Он подвел нас к глубокой траншее в человеческий рост. В ней стояли невысокие растения с плотными листьями щитообразной формы.
— Это лимоны, — пояснил Алим, — это гости. Пока гости. Хозяевами будут, скажу вам. Тут может и чай расти. А голая земля была, как мы пришли. Нам сказали: партия поможет, правительство поможет, все помогут, начинайте. И мы начали. Как живем? Хорошо живем. Не стыдно людям показать. Гостиницу построили для гостей. Чайхану открыли. Попробуйте плова из нашего риса...
Старый садовник сказал правду. Мы обедали в легком домике, построенном в узбекском стиле, скорее в большом павильоне. Мы сидели на новых коврах в спокойных и чинных позах, ели вкусные кушанья и вели самую разнообразную беседу.
Молочный суп казался нам шербетом, — так искусно он был приготовлен колхозным поваром. Мы погружали наши пальцы в плов и жалели, что не можем каждый день есть подобное совершенство. Этот плов был царем кушаний, так же как лев считается царем зверей. С нами обедали и хозяева. Тут был и председатель колхоза, который испытывал удовольствие от того, что люди, только что прибывшие из-за рубежа, будут сравнивать его плов с теми пловами, что они ели на чужбине, и отдадут предпочтение его колхозному плову. Тут сидели бригадиры, степенно разговаривавшие с агрономом; был и наш словоохотливый садовод, который сейчас стал молчаливым и важным, был счетовод и другие работники.
Дыни недаром выбрали эти места своей родиной. Их сладостный, какой-то грешный запах покорял и располагал к приятному времяпрепровождению. Я понимаю, почему эти дыни возили ко двору багдадских халифов, завернув в свинцовую бумагу. Арбузы не могли соперничать с дынями, но они были такие спелые, сладкие и прохладные, что тоже нашли поклонников среди нашей компании.

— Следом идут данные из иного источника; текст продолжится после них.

-- ==== Sys2Proof/Laws/KeptRaster.lean ====
section
/-! SUPPORT. One lemma for each operation on a state, of jobs, the link, migration, Marl and Silt:
it keeps what no command undoes (`Kept` of Safety): fuses, rollback, audit, the waiting queue, bounds and
canonical forms. -/

namespace Sys2Proof.Machine

variable {kp : Part} {kf : Fuses} {kn km : Nat} {kq : List Instr}

/-! ### Loam -/

theorem State.drive_kept (s : State) (x : Word)
    (hk : Kept kp kf kn km kq s) : Kept kp kf kn km kq (State.drive s x) := by
  unfold State.drive
  repeat' first
    | with_reducible assumption
    | with_reducible rfl
    | (with_reducible refine State.onBus_kept _ _ ?_ ?_)

theorem State.endHeld_kept (s : State) (v : Fin 8)
    (hk : Kept kp kf kn km kq s) : Kept kp kf kn km kq (State.endHeld s v) := by
  unfold State.endHeld
  extract_lets s1
  have hk_s1 : Kept kp kf kn km kq s1 := by
    dsimp only [s1]
    repeat' first
      | with_reducible assumption
      | with_reducible intro _
      | (with_reducible refine Kept.ite ?_ ?_)
      | (with_reducible refine State.drive_kept _ _ ?_)
  try clear_value s1
  repeat' first
    | with_reducible assumption
    | with_reducible intro _
    | (with_reducible refine Kept.ite ?_ ?_)
    | (with_reducible refine State.drive_kept _ _ ?_)
    | (with_reducible refine State.onData_kept _ _ _ ?_)

theorem State.refreshEligible_kept (s : State)
    (hk : Kept kp kf kn km kq s) : Kept kp kf kn km kq (State.refreshEligible s) := by
  unfold State.refreshEligible
  extract_lets s0
  have hk_s0 : Kept kp kf kn km kq s0 := by
    dsimp only [s0]
    repeat' first
      | with_reducible assumption
      | (with_reducible refine State.accrue_kept _ ?_)
  try clear_value s0
  repeat' first
    | with_reducible assumption
    | with_reducible intro _
    | (with_reducible refine foldl_kept ?_ ?_)
    | (with_reducible refine State.onJob_kept _ _ _ ?_)
    | dsimp only [id]
    | split

theorem State.joinBacklog_kept (s : State) (v : Fin 8) (h : Fin 4)
    (hk : Kept kp kf kn km kq s) : Kept kp kf kn km kq (State.joinBacklog s v h) := by
  unfold State.joinBacklog
  repeat' first
    | with_reducible assumption
    | (with_reducible refine Kept.ite ?_ ?_)
    | (with_reducible refine State.onVi_kept _ _ _ ?_)
    | dsimp only [id]
    | split

theorem State.acceptJob_kept (s : State) (v : Fin 8) (i : Handle)
    (hk : Kept kp kf kn km kq s) : Kept kp kf kn km kq (State.acceptJob s v i) := by
  unfold State.acceptJob
  extract_lets j s0 s1 s2
  try clear_value j
  have hk_s0 : Kept kp kf kn km kq s0 := by
    dsimp only [s0]
    repeat' first
      | with_reducible assumption
      | with_reducible intro _
      | (with_reducible refine Kept.ite ?_ ?_)
      | (with_reducible refine State.joinBacklog_kept _ _ _ ?_)
  try clear_value s0
  have hk_s1 : Kept kp kf kn km kq s1 := by
    dsimp only [s1]
    repeat' first
      | with_reducible assumption
      | with_reducible intro _
      | (with_reducible refine Kept.ite ?_ ?_)
      | (with_reducible refine State.joinBacklog_kept _ _ _ ?_)
      | (with_reducible refine State.onLoam_kept _ _ ?_)
      | (with_reducible refine State.onJob_kept _ _ _ ?_)
  try clear_value s1
  have hk_s2 : Kept kp kf kn km kq s2 := by
    dsimp only [s2]
    repeat' first
      | with_reducible assumption
      | with_reducible intro _
      | (with_reducible refine Kept.ite ?_ ?_)
      | (with_reducible refine State.joinBacklog_kept _ _ _ ?_)
      | (with_reducible refine State.onLoam_kept _ _ ?_)
      | (with_reducible refine State.onJob_kept _ _ _ ?_)
      | (with_reducible refine State.onVi_kept _ _ _ ?_)
      | (with_reducible refine State.joinChain_kept _ _ _ ?_)
  try clear_value s2
  repeat' first
    | with_reducible assumption
    | with_reducible intro _
    | (with_reducible refine Kept.ite ?_ ?_)
    | (with_reducible refine State.joinBacklog_kept _ _ _ ?_)
    | (with_reducible refine State.onLoam_kept _ _ ?_)
    | (with_reducible refine State.onJob_kept _ _ _ ?_)
    | (with_reducible refine State.onVi_kept _ _ _ ?_)
    | (with_reducible refine State.joinChain_kept _ _ _ ?_)
    | (with_reducible refine State.endJob_kept _ _ _ _ _ ?_)
    | (with_reducible refine State.fencesDone_kept _ _ ?_)
    | (with_reducible refine State.refreshEligible_kept _ ?_)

Но после дынь на втором месте стояли не арбузы и не яблоки, а гранаты. Великанские, с большой кулак величиной они имели пурпурно-темные зерна, налитые какой-то кровавой сладостью. Их сок стекал на тарелки, как жертвенная кровь садов. Рядом с ними лежали виноград, груши, яблоки, фисташки, орехи, конфеты в бумажках и без бумажек. Но все это собрание сладостей бледнело перед дынями и гранатами и казалось только свитой роскошных владык сурхан-дарьинской долины.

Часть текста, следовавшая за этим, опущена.